Proud of me? I wanted to take the ashtray and bash his face with it. It would have been better if he had said, “Here is all the money I have. You can have it because what I’m doing is fucked-up. It’s assumed because I married you that I wouldn’t say out of the blue that I’m leaving you, since that’s what marriage is. Since I have no words to offer, I will give a bunch of money.” That was the least he could do. But words were all he had. Stupid dumb words that didn’t mean shit to me.
“I’ll be right back,” I said. I got the bags and The Bell Jar (a little on the nose but whatever) from the bedroom and went back to the living room. I did the two bags off the coffee table in front of him because what the fuck was the difference?
He kept talking in that nice way of his about how he had tried and how it was nobody’s fault. He sighed and said, “We can stop pretending.” What the hell did that mean? He had been pretending? He had tears in his eyes. He was serious.
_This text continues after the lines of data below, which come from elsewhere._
-- ==== Sys2Proof/Decode.lean ====
section
/-! DEFINITION. Decoding (30_encoding R102-R111), total on any bytes and rejecting by name; then the encoder, written from
the same table (R105). -/

namespace Sys2Proof

/-- Why bytes are no instruction. -/
inductive DecodeError where
  /-- The word matches no row of the table (30_encoding R108). -/
  | unknown (op : Word)
  /-- Fewer than the two bytes of an instruction (30_encoding R102). -/
  | truncated
  deriving DecidableEq, Repr

/-- op[15:12], the major code (30_encoding R102). -/
def majorField (op : Word) : Fin 16 := (op.extractLsb' 12 4).toFin

/-- X = op[11:8] (30_encoding R103). -/
def xField (op : Word) : Fin 16 := (op.extractLsb' 8 4).toFin

/-- Y = op[7:4] (30_encoding R103). -/
def yField (op : Word) : Fin 16 := (op.extractLsb' 4 4).toFin

/-- N = op[3:0] (30_encoding R103). -/
def nField (op : Word) : Fin 16 := (op.extractLsb' 0 4).toFin

/-- NN = op[7:0] (30_encoding R103). -/
def nnField (op : Word) : Byte := op.extractLsb' 0 8

/-- NNN = op[11:0] (30_encoding R103). -/
def nnnField (op : Word) : Addr12 := op.extractLsb' 0 12

/-- The word whose high byte is `hi` and whose low byte is `lo` (30_encoding R100, `hi ++ lo`). -/
def wordOfBytes (hi lo : Byte) : Word := hi ++ lo

/-- The `8xyn` words (30_encoding R105, R108). -/
def decodeAlu (op : Word) : Except DecodeError Instr :=
  let x := xField op
  let y := yField op
  match nField op with
  | 0x0 => .ok (.ldReg x y)
  | 0x1 => .ok (.orReg x y)
  | 0x2 => .ok (.andReg x y)
  | 0x3 => .ok (.xorReg x y)
  | 0x4 => .ok (.addReg x y)
  | 0x5 => .ok (.sub x y)
  | 0x6 => .ok (.shr x y)
  | 0x7 => .ok (.subn x y)
  | 0xE => .ok (.shl x y)
  | _ => .error (.unknown op)

/-- The `Exkk` words (30_encoding R105, R108, R109). -/
def decodeKeySkip (op : Word) : Except DecodeError Instr :=
  if nnField op = 0x9E then .ok (.skp (xField op))
  else if nnField op = 0xA1 then .ok (.sknp (xField op))
  else .error (.unknown op)

/-- The `Fxkk` words (30_encoding R105, R108, R109). -/
def decodeMisc (op : Word) : Except DecodeError Instr :=
  let x := xField op
  if nnField op = 0x07 then .ok (.ldVxDt x)
  else if nnField op = 0x0A then .ok (.ldVxK x)
  else if nnField op = 0x15 then .ok (.ldDtVx x)
  else if nnField op = 0x18 then .ok (.ldStVx x)
  else if nnField op = 0x1E then .ok (.addI x)
  else if nnField op = 0x29 then .ok (.ldF x)
  else if nnField op = 0x33 then .ok (.ldB x)
  else if nnField op = 0x55 then .ok (.ldMemStore x)
  else if nnField op = 0x65 then .ok (.ldMemLoad x)
  else .error (.unknown op)

/-- Decode one 16-bit word (30_encoding R105): CLS and RET before SYS, then by major code. -/
def decodeWord (op : Word) : Except DecodeError Instr :=
  let x := xField op
  let y := yField op
  let nn := nnField op
  let nnn := nnnField op
  match majorField op with
  | 0x0 => if nnn = 0x0E0 then .ok .cls else if nnn = 0x0EE then .ok .ret else .ok (.sys nnn)
  | 0x1 => .ok (.jp nnn)
  | 0x2 => .ok (.call nnn)
  | 0x3 => .ok (.seImm x nn)
  | 0x4 => .ok (.sneImm x nn)
  | 0x5 => if nField op = 0 then .ok (.seReg x y) else .error (.unknown op)
  | 0x6 => .ok (.ldImm x nn)
  | 0x7 => .ok (.addImm x nn)
  | 0x8 => decodeAlu op
  | 0x9 => if nField op = 0 then .ok (.sneReg x y) else .error (.unknown op)
  | 0xA => .ok (.ldI nnn)
  | 0xB => .ok (.jpV0 nnn)
  | 0xC => .ok (.rnd x nn)
  | 0xD => .ok (.drw x y (nField op))
  | 0xE => decodeKeySkip op
  | _ => decodeMisc op -- 0xF, the sixteenth major code

/-- Decode the instruction at the head of a byte stream, big-endian (20_memory R73), with the bytes after it. -/
def decode : List Byte → Except DecodeError (Instr × List Byte)
  | hi :: lo :: rest =>
    match decodeWord (wordOfBytes hi lo) with
    | .ok i => .ok (i, rest)
    | .error e => .error e
  | [_] => .error .truncated
  | [] => .error .truncated

/-- A register number or count as its four bits. -/
def nibble (x : Fin 16) : BitVec 4 := .ofFin x

/-- The `F-NNN` format (30_encoding R103). -/
def wordNNN (major : BitVec 4) (nnn : Addr12) : Word := major ++ nnn

/-- The `F-XNN` and `F-XKK` formats (30_encoding R103). -/
def wordXNN (major : BitVec 4) (x : Fin 16) (nn : Byte) : Word := major ++ nibble x ++ nn

/-- The `F-XYN` and `F-DXYN` formats (30_encoding R103). -/
def wordXYN (major : BitVec 4) (x y n : Fin 16) : Word := major ++ nibble x ++ nibble y ++ nibble n

/-- The word of an instruction (30_encoding R105, the pattern of its row). -/
def encodeWord : Instr → Word
  | .sys nnn => wordNNN 0x0 nnn
  | .cls => 0x00E0
  | .ret => 0x00EE
  | .jp nnn => wordNNN 0x1 nnn
  | .call nnn => wordNNN 0x2 nnn
  | .seImm x nn => wordXNN 0x3 x nn
  | .sneImm x nn => wordXNN 0x4 x nn
  | .seReg x y => wordXYN 0x5 x y 0x0
  | .ldImm x nn => wordXNN 0x6 x nn
  | .addImm x nn => wordXNN 0x7 x nn
  | .ldReg x y => wordXYN 0x8 x y 0x0
  | .orReg x y => wordXYN 0x8 x y 0x1
  | .andReg x y => wordXYN 0x8 x y 0x2
  | .xorReg x y => wordXYN 0x8 x y 0x3
  | .addReg x y => wordXYN 0x8 x y 0x4
  | .sub x y => wordXYN 0x8 x y 0x5
  | .shr x y => wordXYN 0x8 x y 0x6
  | .subn x y => wordXYN 0x8 x y 0x7
  | .shl x y => wordXYN 0x8 x y 0xE
  | .sneReg x y => wordXYN 0x9 x y 0x0
  | .ldI nnn => wordNNN 0xA nnn
  | .jpV0 nnn => wordNNN 0xB nnn
  | .rnd x nn => wordXNN 0xC x nn
  | .drw x y n => wordXYN 0xD x y n
  | .skp x => wordXNN 0xE x 0x9E
  | .sknp x => wordXNN 0xE x 0xA1
  | .ldVxDt x => wordXNN 0xF x 0x07
  | .ldVxK x => wordXNN 0xF x 0x0A
  | .ldDtVx x => wordXNN 0xF x 0x15
  | .ldStVx x => wordXNN 0xF x 0x18
  | .addI x => wordXNN 0xF x 0x1E
  | .ldF x => wordXNN 0xF x 0x29
  | .ldB x => wordXNN 0xF x 0x33
  | .ldMemStore x => wordXNN 0xF x 0x55
  | .ldMemLoad x => wordXNN 0xF x 0x65

/-- The two bytes of a word as memory holds them, the high byte first (20_memory R73). -/
def bytesOfWord (op : Word) : List Byte := [op.extractLsb' 8 8, op.extractLsb' 0 8]

/-- The bytes of an instruction. -/
def encode (i : Instr) : List Byte := bytesOfWord (encodeWord i)

/-- The instruction the decoder reads from the word `w` of `nbits` bits, laid out as memory holds it. The bits above
`nbits` are 0. -/
def decodeTableWord (nbits w : Nat) : Option Instr :=
  match decode (bytesOfWord (.ofNat 16 (w % 2 ^ nbits))) with
  | .ok (i, _) => some i
  | .error _ => none

end Sys2Proof
end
“What do you mean, pretending?”
“Didn’t it feel like we were going through the motions?”
“No, I love you, and you’re leaving me for no reason.”
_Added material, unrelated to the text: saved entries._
-- ==== Sys2Proof/Machine/ControlFlow.lean ====
section
/-! DEFINITION. The control flow instructions (40_control_flow.md). -/

namespace Sys2Proof.Machine

open Sys2Proof

/-- SYS NNN: no effect but `PC <- next`; NNN is ignored (R201). -/
def execSys (_nnn : Addr12) (s : State) : Outcome := .next s.advance

/-- RET: pop into PC, or StackUnderflow (R203). -/
def execRet (s : State) : Outcome :=
  match s.S.getLast? with
  | none => raise (.stackUnderflow s.PC (encodeWord .ret))
  | some v => .next ((s.setStack s.S.dropLast).setPC v)

/-- JP NNN (R204). -/
def execJp (nnn : Addr12) (s : State) : Outcome := .next (s.setPC (addrOperand nnn))

/-- CALL NNN: push `next` and jump, or StackOverflow when the stack holds 16 entries (R205; for more, which no run
reaches, see log 8). -/
def execCall (nnn : Addr12) (s : State) : Outcome :=
  if Config.stackDepth ≤ s.S.length then raise (.stackOverflow s.PC (encodeWord (.call nnn)))
  else .next ((s.setStack (s.S ++ [s.nextPC])).setPC (addrOperand nnn))

/-- JP V0, NNN: the 16-bit sum, always V0 (R206). -/
def execJpV0 (nnn : Addr12) (s : State) : Outcome := .next (s.setPC (addrOperand nnn + zext16 (s.reg 0)))

/-- SE VX, NN (R207). -/
def execSeImm (x : Reg) (nn : Byte) (s : State) : Outcome := skipIf (s.reg x == nn) s

/-- SNE VX, NN (R208). -/
def execSneImm (x : Reg) (nn : Byte) (s : State) : Outcome := skipIf (s.reg x != nn) s

/-- SE VX, VY (R209). -/
def execSeReg (x y : Reg) (s : State) : Outcome := skipIf (s.reg x == s.reg y) s

/-- SNE VX, VY (R210). -/
def execSneReg (x y : Reg) (s : State) : Outcome := skipIf (s.reg x != s.reg y) s

end Sys2Proof.Machine
end

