-- ==== Sys2Proof/Machine/Flags.lean ====
section
/-! DEFINITION. The flag computations (41_data R250; 43_graphics R294). The only flag is VF (10_state R31). -/

namespace Sys2Proof.Machine

open Sys2Proof

/-- A flag as VF holds it: 0x01 or 0x00 (41_data R236). -/
def flagByte (b : Bool) : Byte := if b then 0x01 else 0x00

/-- The carry of an addition: `a + b > 255` (41_data R250). -/
def carry (a b : Byte) : Bool := 255 < a.toNat + b.toNat

/-- No borrow in `a - b`: `a >= b`, equality included (41_data R250; 90_conflicts C6). -/
def notBorrow (a b : Byte) : Bool := b.toNat ≤ a.toNat

/-- The bit a right shift pushes out (41_data R238). -/
def lowBit (a : Byte) : Bool := a.getLsbD 0

/-- The bit a left shift pushes out (41_data R240). -/
def highBit (a : Byte) : Bool := a.getLsbD 7

/-- `V[x] <- v`, then `VF <- flag`, then `PC <- next`: the flag is written last, so for X = F it is what VF holds
(41_data R250). -/
def resultAndFlag (x : Reg) (v : Byte) (flag : Bool) (s : State) : Outcome :=
  .next ((s.setReg x v).setReg flagReg (flagByte flag)).advance

/-- `V[x] <- v`, then `PC <- next`: no flag is written (41_data R230-R235, R251). -/
def resultOnly (x : Reg) (v : Byte) (s : State) : Outcome := .next (s.setReg x v).advance

end Sys2Proof.Machine
end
He stared directly at me with tears running down his face, and said, “Fuck you. This is what you wanted.”
What the fuck was he talking about? I wondered, after I slowly came to from binge watching Don’t Trust the B- - in Apartment 23 and doing all the dope I had. I had completely lost my tolerance and kept nodding out. I would jerk awake and find myself bent over, my head almost touching the floor. It sounded like Peter was dragging shit across the bedroom floor.
This is what you wanted . Oh. What I said to Amy on the phone. “I wish Peter would just leave already. I treat him like shit.” He must have overheard me when I was smoking outside. My stupid mouth saying stupid things. Had I meant it? Was this exactly what I wanted? I snorted another bag. No more being scared that the biggest thrills left for me were buying things at Crate & Barrel. I was free. Anything and nothing could happen.
In the future everyone will ask me, “Why did your marriage end? What did you do?”
Peter and I walked over to Elizabeth’s. She sold me five bars of Xanax and gave me a hug. She was strung out. Her apartment told the story. All the lights were off, and there was a candle, and her laptop was playing a show with no laugh track. I wanted to stay, but Peter was outside waiting.
I’d never learned how to get dumped. I didn’t know how to not take it personally.